The Endangered Species Act will turn 40 soon, and it’s experiencing something of a midlife crisis.
When he signed the ESA into law in 1973, President Nixon praised the act for protecting “an irreplaceable part of our national heritage – threatened wildlife.” At the time, the bald eagle was down to fewer than 500 breeding pairs. Other beloved species – the whooping crane, the gray whale, the peregrine falcon – were also on the brink of extinction. The new law provided legal protections for those animals as well as the places they lived. In many cases, the act has worked as intended. Dozens of species have recovered.
But in the epoch of climate change events appear to have overtaken the ESA. Environmentalists, for the most part, are preoccupied with global warming and don’t focus on individual flora and fauna as they once did. The climate threat appears to have overwhelmed the strength of the law. It is no longer just logging in a certain forest tract or use of a given pesticide that endangers species.
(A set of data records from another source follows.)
-- ==== Sys2Proof/Machine/Rally.lean ====
section
/-!
DEFINITION. Rally lists at work (R82, R83, R85 to R88) and the TIO pins (R90): occurrences, actions, drops and merges,
commits of ANGLE crossings at a refresh, pulses and captures.
-/

namespace Sys2Proof.Machine

/-! ## Entry fields (Table 4.11) -/

def State.rallyV (s : State) (k e : Nat) : Nat := s.obj (0x8100 + 0x40 * k + e)
def rTrig (v : Nat) : Nat := bits v 126 125
def rDir (v : Nat) : Nat := bits v 124 123
def rSync (v : Nat) : Bool := bit v 122
def rAsync (v : Nat) : Bool := bit v 121
def rAction (v : Nat) : Nat := bits v 120 118
def rDecim (v : Nat) : Nat := bits v 111 104
def rArg (v : Nat) : Nat := bits v 95 80
def rA (v : Nat) : Nat := bits v 63 32
def rB (v : Nat) : Nat := bits v 31 0

def State.rallyD (s : State) (k e : Nat) : RallyDyn := bget {} (s.sl k).rally e
def State.modRally (s : State) (k e : Nat) (f : RallyDyn → RallyDyn) : State :=
  s.modSl k fun x => { x with rally := bset x.rally e (f (bget {} x.rally e)) }

/-- An entry that can occur: active, of this trigger, its slice not fenced (R87). -/
def State.rallyOn (s : State) (k e trig : Nat) : Bool :=
  s.isReady && !s.fenced k && bit (s.rallyV k e) 127 && rTrig (s.rallyV k e) = trig

/-! ## TIO pins (R90) -/

def State.tioCfg (s : State) (n : Nat) : Nat := s.obj (Obj.TIM_TIO_CFG + n)
def State.tioMode (s : State) (n : Nat) : Nat := bits (s.tioCfg n) 15 8

/-- Queue a capture; with 8 unread the newest is dropped and counted. In a Flask the active mirrors it (Table 13.5). -/
def State.tioPush (s : State) (n : Nat) (c : TioCapt) : State :=
  let u := s.tioU n
  if u.capts.length < 8 then s.setTio n { u with capts := u.capts ++ [c] }
  else s.bump (Obj.TIM_TIO_DROPS + n) 0xFFFFFFFF

def State.tioCapture (s : State) (n : Nat) (t : Stamp) (level : Bool) : State :=
  let u := s.tioU n
  let s := s.setTio n { u with seqNo := (u.seqNo + 1) % 2 ^ 32 }
  let c : TioCapt := { stamp := t, level := level, seq := u.seqNo }
  let s := if s.inFlask && s.isActive then s.mirrorPut s.now (.probe (Obj.TIM_TIO_CAPT + n) c.val) else if s.follows then s else s.tioPush n c
  s.record (0x4D + n) t []

/-- TIO_DRIVE: low, high, toggle or pulse; a later drive cancels the trailing edge of a pulse. -/
def State.tioDrive (s : State) (n how : Nat) (t : Stamp) : State :=
  let u := s.tioU n
  let cfg := s.tioCfg n
  let idle := bit cfg 16
  match how with
  | 0 => s.setTio n { u with level := false, trailing := none }
  | 1 => s.setTio n { u with level := true, trailing := none }
  | 2 => s.setTio n { u with level := !u.level, trailing := none }
  | _ => s.setTio n { u with level := !idle, trailing := some (t + bits cfg 63 32, idle) }

def effTioPulseTrailingEdge (pin : Fin 8) (s : State) : State :=
  let n := pin.val
  match (s.tioU n).trailing with
  | some (t, l) => if t ≤ s.now then s.setTio n { s.tioU n with level := l, trailing := none } else s
  | none => s

/-- An edge that the pin's filter accepts on this tick; its stamp is that of the tick on which it was first seen. -/
def effTioCaptureEdge (pin : Fin 8) (level : Bool) (s : State) : State :=
  let n := pin.val
  if s.isReady && s.tioMode n = 1 then
    let s := s.setTio n { s.tioU n with level := level }
    if bit (s.tioCfg n) (if level then 16 else 17) then s.tioCapture n (s.stampAgo (bits (s.tioCfg n) 71 64)) level else s
  else s

/-! ## Actions (R86, R87, R233) -/

def State.rallySkip (s : State) (k : Nat) : State := s.bump (Obj.TIM_RALLY_SKIP + k) 0xFFFFFFFF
They must also grapple with the asymmetrical dangers of climate chaos: warming, sure, and along with it the loss of prey, or the appearance of new predators, or the disappearance of their only habitat.
In an effort to respond to the new reality, some green groups have launched a what they call a “bioblitz,” besieging the US Fish and Wildlife Service with petitions calling for plants and animals to be placed on the endangered species list. Environmental organizations have filed requests for more than 1,200 species during the last four years; by comparison, the previous decade saw an average of 20 petitions annually. Federal wildlife agents have pushed back and, complaining that they are overburdened, are asking Congress to cap how much effort they can spend on reviewing petitions. In his article revisiting the plight of the northern spotted owl (“Last Stand,” this issue), Eric Wagner perfectly sums up the dilemma: “Putting a halt to the logging of a particular age of tree on so many acres of land is one thing. Trying to compel the overhaul of an economy lubricated almost entirely by fossil fuels for the sake of nanook? Quite another.”
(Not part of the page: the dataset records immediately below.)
/-- The MU has restarted from ROM: the CP hands over the records it held (R390). -/
def effMuRestartDone (s : State) : State :=
  if s.mu.restarting then
    let held := s.log.cpBuf.reverse
    let s : State := { s with mu := { s.mu with restarting := false }, log := { s.log with cpBuf := [] }, hk := { s.hk with slot := 0, vals := [], lateSeen := false, roundDeadline := s.muNow + msUnits } }
    let s := held.foldl (fun (s : State) r => s.logAppend r) s
    if s.log.cpDrops = 0 then s
    else
      let n := s.log.cpDrops
      ({ s with log := { s.log with cpDrops := 0 } } : State).post srcMu 0x0930 0xFF (min 0xFFFFFFFF n)
  else s

/-! ## Debug port (R320) -/

def State.debugOk (s : State) : Bool := s.cpUp && (s.mu.lc = 1 || s.mu.lc = 3)

def effDebugHalt (s : State) : State := if s.debugOk then { s with cp := { s.cp with halted := true, stoppedAt := s.cp.stoppedAt.or (some s.clk) } } else s
def effDebugResume (s : State) : State :=
  if s.debugOk then ({ s with cp := { s.cp with halted := false, stoppedAt := none } } : State).flushHeld else s

/-- The canonical form of the words that the debug port has written: addresses strictly rising. A word that nothing has
written is not listed, and no command of this block reads one. -/
def Memory.wf (m : Bank Word) : Bool := bankWf m

/-- A write of the debugger, replayed to the checker and compared like any other. -/
def effDebugWrite (addr : Nat) (v : Word) (agree : Bool) (s : State) : State :=
  if s.debugOk && s.cp.halted then
    if agree then { s with cp := { s.cp with mem := bset s.cp.mem addr v } } else s.cpMismatch
  else s

/-! ## The commands -/

def execStoInputChange (dt : Nat) (inputB : Bool) (level : Bool) (s : State) : Host.Outcome State Fault Refusal :=
  .next (s.run dt (effStoInputChange inputB level))
def execStoDiscrepancy (dt : Nat) (s : State) : Host.Outcome State Fault Refusal := .next (s.run dt effStoDiscrepancy)
def execRefereeEvaluation (dt : Nat) (s : State) : Host.Outcome State Fault Refusal := .next (s.run dt effRefereeEvaluation)
def execSs1TmaxExpire (dt : Nat) (sl : Fin 6) (s : State) : Host.Outcome State Fault Refusal := .next (s.run dt (effSs1TmaxExpire sl))
def execDegradedTimeExpire (dt : Nat) (sl : Fin 6) (s : State) : Host.Outcome State Fault Refusal :=
  .next (s.run dt (effDegradedTimeExpire sl))
def execRefereeHeartbeat (dt : Nat) (railsAgree : Bool) (s : State) : Host.Outcome State Fault Refusal :=
  .next (s.run dt (effRefereeHeartbeat railsAgree))
def execRefereeHeartbeatTimeout (dt : Nat) (s : State) : Host.Outcome State Fault Refusal :=
  .next (s.run dt effRefereeHeartbeatTimeout)
def execRefereeInjection (dt : Nat) (comparatorOk : Bool) (fastOk : Bool) (s : State) : Host.Outcome State Fault Refusal :=
  .next (s.run dt (effRefereeInjection comparatorOk fastOk))
def execRefereeLockstepMismatch (dt : Nat) (s : State) : Host.Outcome State Fault Refusal :=
  .next (s.run dt effRefereeLockstepMismatch)
def execDischargeMonitorDeadline (dt : Nat) (sl : Fin 6) (s : State) : Host.Outcome State Fault Refusal :=
  .next (s.run dt (effDischargeMonitorDeadline sl))
def execSafLoginLockExpire (dt : Nat) (s : State) : Host.Outcome State Fault Refusal := .next (s.run dt effSafLoginLockExpire)
def execSafLogin (dt : Nat) (p : Pkt) (s : State) : Host.Outcome State Fault Refusal :=
  .next (s.run dt (effCmd ((p.asRow 0x6000).withSel 0 0) opSafLogin))
def execSafSetPassword (dt : Nat) (p : Pkt) (s : State) : Host.Outcome State Fault Refusal :=
  .next (s.run dt (effCmd ((p.asRow 0x6000).withSel 0 1) opSafLogin))
def execSafCommit (dt : Nat) (p : Pkt) (s : State) : Host.Outcome State Fault Refusal :=
  .next (s.run dt (effCmd (p.asRow 0x6001) opSafCommit))
def execSafLogRead (dt : Nat) (p : Pkt) (s : State) : Host.Outcome State Fault Refusal :=
  .next (s.run dt (effCmd (p.asRow 0x6002) opSafLogRead))
def execCpLockstepMismatch (dt : Nat) (s : State) : Host.Outcome State Fault Refusal := .next (s.run dt effCpLockstepMismatch)
def execCpRestartDone (dt : Nat) (injectionOk : Bool) (s : State) : Host.Outcome State Fault Refusal :=
  .next (s.run dt (effCpRestartDone injectionOk))
def execCpCheckpoint (dt : Nat) (s : State) : Host.Outcome State Fault Refusal := .next (s.run dt effCpCheckpoint)
def execEccCorrectable (dt : Nat) (owner : SramOwner) (s : State) : Host.Outcome State Fault Refusal :=
  .next (s.run dt (effEccCorrectable owner))
def execEccUncorrectable (dt : Nat) (owner : SramOwner) (detail : Nat) (s : State) : Host.Outcome State Fault Refusal :=
  .next (s.run dt (effEccUncorrectable owner detail))
def execDebugHalt (dt : Nat) (s : State) : Host.Outcome State Fault Refusal := .next (s.run dt effDebugHalt)
def execDebugResume (dt : Nat) (s : State) : Host.Outcome State Fault Refusal := .next (s.run dt effDebugResume)
def execDebugWrite (dt : Nat) (addr : Nat) (v : Word) (agree : Bool) (s : State) : Host.Outcome State Fault Refusal :=
  .next (s.run dt (effDebugWrite addr v agree))

end Sys2Proof.Machine
end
If anything, that’s an understatement. The Fish and Wildlife Service is in no position to determine how a new coal-fired power plant in Pennsylvania will impact the California pika or the whitebark pines of Colorado.
Which isn’t to say the ESA doesn’t matter anymore. Quite the contrary: As we bulldoze toward the sixth mass extinction in Earth’s history, the law is more important than ever. But if it’s going to work, it needs to be updated – or rethought. Protecting individual species is no longer sufficient (if it ever was). Now, we need to protect whole classes of species and entire ecosystems, as the Obama administration recently did when, to its credit, it listed a group of 48 Hawaiian birds and plants.
By acknowledging nature’s right to exist, the ESA represented a watershed in ecological thought. If we can adapt the ESA to the challenges of global warming, it will bring the law full circle. Using the act to address climate change can be the ultimate expression of ecological solidarity: In defending other species’ intrinsic rights, we also defend our own.